Start of Block

-- ==== Sys2Proof/Laws/PerInstr.lean ====
section
/-! SUPPORT. The statement made of every instruction as syntax: its word matches its row of spec/opcode_table.json. -/

namespace Sys2Proof.Laws.TableRow

/-- The `mask` every row of the opcode table has (R78). -/
def rowMask : RequestWord := 0xFF0000000000000000000000

/-- The `match` of an instruction's row. -/
def rowMatch : Instr → RequestWord
  | .bind _ => 0x010000000000000000000000
  | .init => 0x020000000000000000000000
  | .initFast => 0x030000000000000000000000
  | .clear _ => 0x040000000000000000000000
  | .writeImage .. => 0x050000000000000000000000
  | .refresh => 0x060000000000000000000000
  | .sleep => 0x070000000000000000000000
  | .readTemperature => 0x080000000000000000000000
  | .forceTemperature _ => 0x090000000000000000000000
  | .getActiveModel => 0x0A0000000000000000000000
  | .lutDump => 0x0B0000000000000000000000
  | .ramStream => 0x0C0000000000000000000000

/-- The word of the instruction, under its row's mask, is its row's match. -/
def Statement (i : Instr) : Prop := encode i &&& rowMask = rowMatch i

/-- Under the row mask only the opcode is left. -/
theorem packRequest_masked (op flags val : Byte) (x y w h : Half) :
    packRequest op flags val x y w h &&& rowMask = packRequest op 0 0 0 0 0 0 := by
  apply BitVec.eq_of_toNat_eq
  have hm : rowMask.toNat = (2 ^ 8 - 1) <<< 88 := by decide
  apply Nat.eq_of_testBit_eq
  intro i
  simp only [BitVec.toNat_and, hm, Nat.testBit_and, Nat.testBit_shiftLeft, Nat.testBit_two_pow_sub_one,
    BitVec.testBit_toNat, packRequest, BitVec.getLsbD_append]
  by_cases hi : i < 88
  · simp [show ¬(88 ≤ i) by omega]
    omega
  · simp [show ¬(i < 16) by omega, show ¬(i - 16 < 16) by omega, show ¬(i - 16 - 16 < 16) by omega,
      show ¬(i - 16 - 16 - 16 < 16) by omega, show ¬(i - 16 - 16 - 16 - 16 < 8) by omega,
      show ¬(i - 16 - 16 - 16 - 16 - 8 < 8) by omega, show ¬(i - 16 - 16 - 16 - 16 - 8 - 8 < 8) by omega,
      show 88 ≤ i by omega]
    intro hl
    have := BitVec.lt_of_getLsbD hl
    omega

/-- Under the row mask the word of an instruction is its opcode alone. -/
theorem encode_masked (i : Instr) : encode i &&& rowMask = packRequest (opcode i) 0 0 0 0 0 0 := by
  cases i <;> exact packRequest_masked ..

/-- An opcode in its place is its row's match (R65). -/
theorem opcode_row (i : Instr) : packRequest (opcode i) 0 0 0 0 0 0 = rowMatch i := by
  cases i <;> simp only [opcode, rowMatch] <;> decide

theorem bind (id : Byte) : Statement (.bind id) := (encode_masked _).trans (opcode_row _)
theorem init : Statement .init := (encode_masked _).trans (opcode_row _)
theorem initFast : Statement .initFast := (encode_masked _).trans (opcode_row _)
theorem clear (rf : Bool) : Statement (.clear rf) := (encode_masked _).trans (opcode_row _)
theorem writeImage (bp cp : Bool) (x y w h : Half) : Statement (.writeImage bp cp x y w h) := (encode_masked _).trans (opcode_row _)
theorem refresh : Statement .refresh := (encode_masked _).trans (opcode_row _)
theorem sleep : Statement .sleep := (encode_masked _).trans (opcode_row _)
theorem readTemperature : Statement .readTemperature := (encode_masked _).trans (opcode_row _)
theorem forceTemperature (value : Byte) : Statement (.forceTemperature value) := (encode_masked _).trans (opcode_row _)
theorem getActiveModel : Statement .getActiveModel := (encode_masked _).trans (opcode_row _)
theorem lutDump : Statement .lutDump := (encode_masked _).trans (opcode_row _)
theorem ramStream : Statement .ramStream := (encode_masked _).trans (opcode_row _)

end Sys2Proof.Laws.TableRow
end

End of Block

(YOUR GOAL): Please quote exactly the lines from the one containing "8) by omega, show" through the last line of the records above, both included, and nothing else.

(RESULT OF THIS TASK):
      show ¬(i - 16 - 16 - 16 - 16 - 8 < 8) by omega, show ¬(i - 16 - 16 - 16 - 16 - 8 - 8 < 8) by omega,
      show 88 ≤ i by omega]
    intro hl
    have := BitVec.lt_of_getLsbD hl
    omega

/-- Under the row mask the word of an instruction is its opcode alone. -/
theorem encode_masked (i : Instr) : encode i &&& rowMask = packRequest (opcode i) 0 0 0 0 0 0 := by
  cases i <;> exact packRequest_masked ..

/-- An opcode in its place is its row's match (R65). -/
theorem opcode_row (i : Instr) : packRequest (opcode i) 0 0 0 0 0 0 = rowMatch i := by
  cases i <;> simp only [opcode, rowMatch] <;> decide

theorem bind (id : Byte) : Statement (.bind id) := (encode_masked _).trans (opcode_row _)
theorem init : Statement .init := (encode_masked _).trans (opcode_row _)
theorem initFast : Statement .initFast := (encode_masked _).trans (opcode_row _)
theorem clear (rf : Bool) : Statement (.clear rf) := (encode_masked _).trans (opcode_row _)
theorem writeImage (bp cp : Bool) (x y w h : Half) : Statement (.writeImage bp cp x y w h) := (encode_masked _).trans (opcode_row _)
theorem refresh : Statement .refresh := (encode_masked _).trans (opcode_row _)
theorem sleep : Statement .sleep := (encode_masked _).trans (opcode_row _)
theorem readTemperature : Statement .readTemperature := (encode_masked _).trans (opcode_row _)
theorem forceTemperature (value : Byte) : Statement (.forceTemperature value) := (encode_masked _).trans (opcode_row _)
theorem getActiveModel : Statement .getActiveModel := (encode_masked _).trans (opcode_row _)
theorem lutDump : Statement .lutDump := (encode_masked _).trans (opcode_row _)
theorem ramStream : Statement .ramStream := (encode_masked _).trans (opcode_row _)

end Sys2Proof.Laws.TableRow
end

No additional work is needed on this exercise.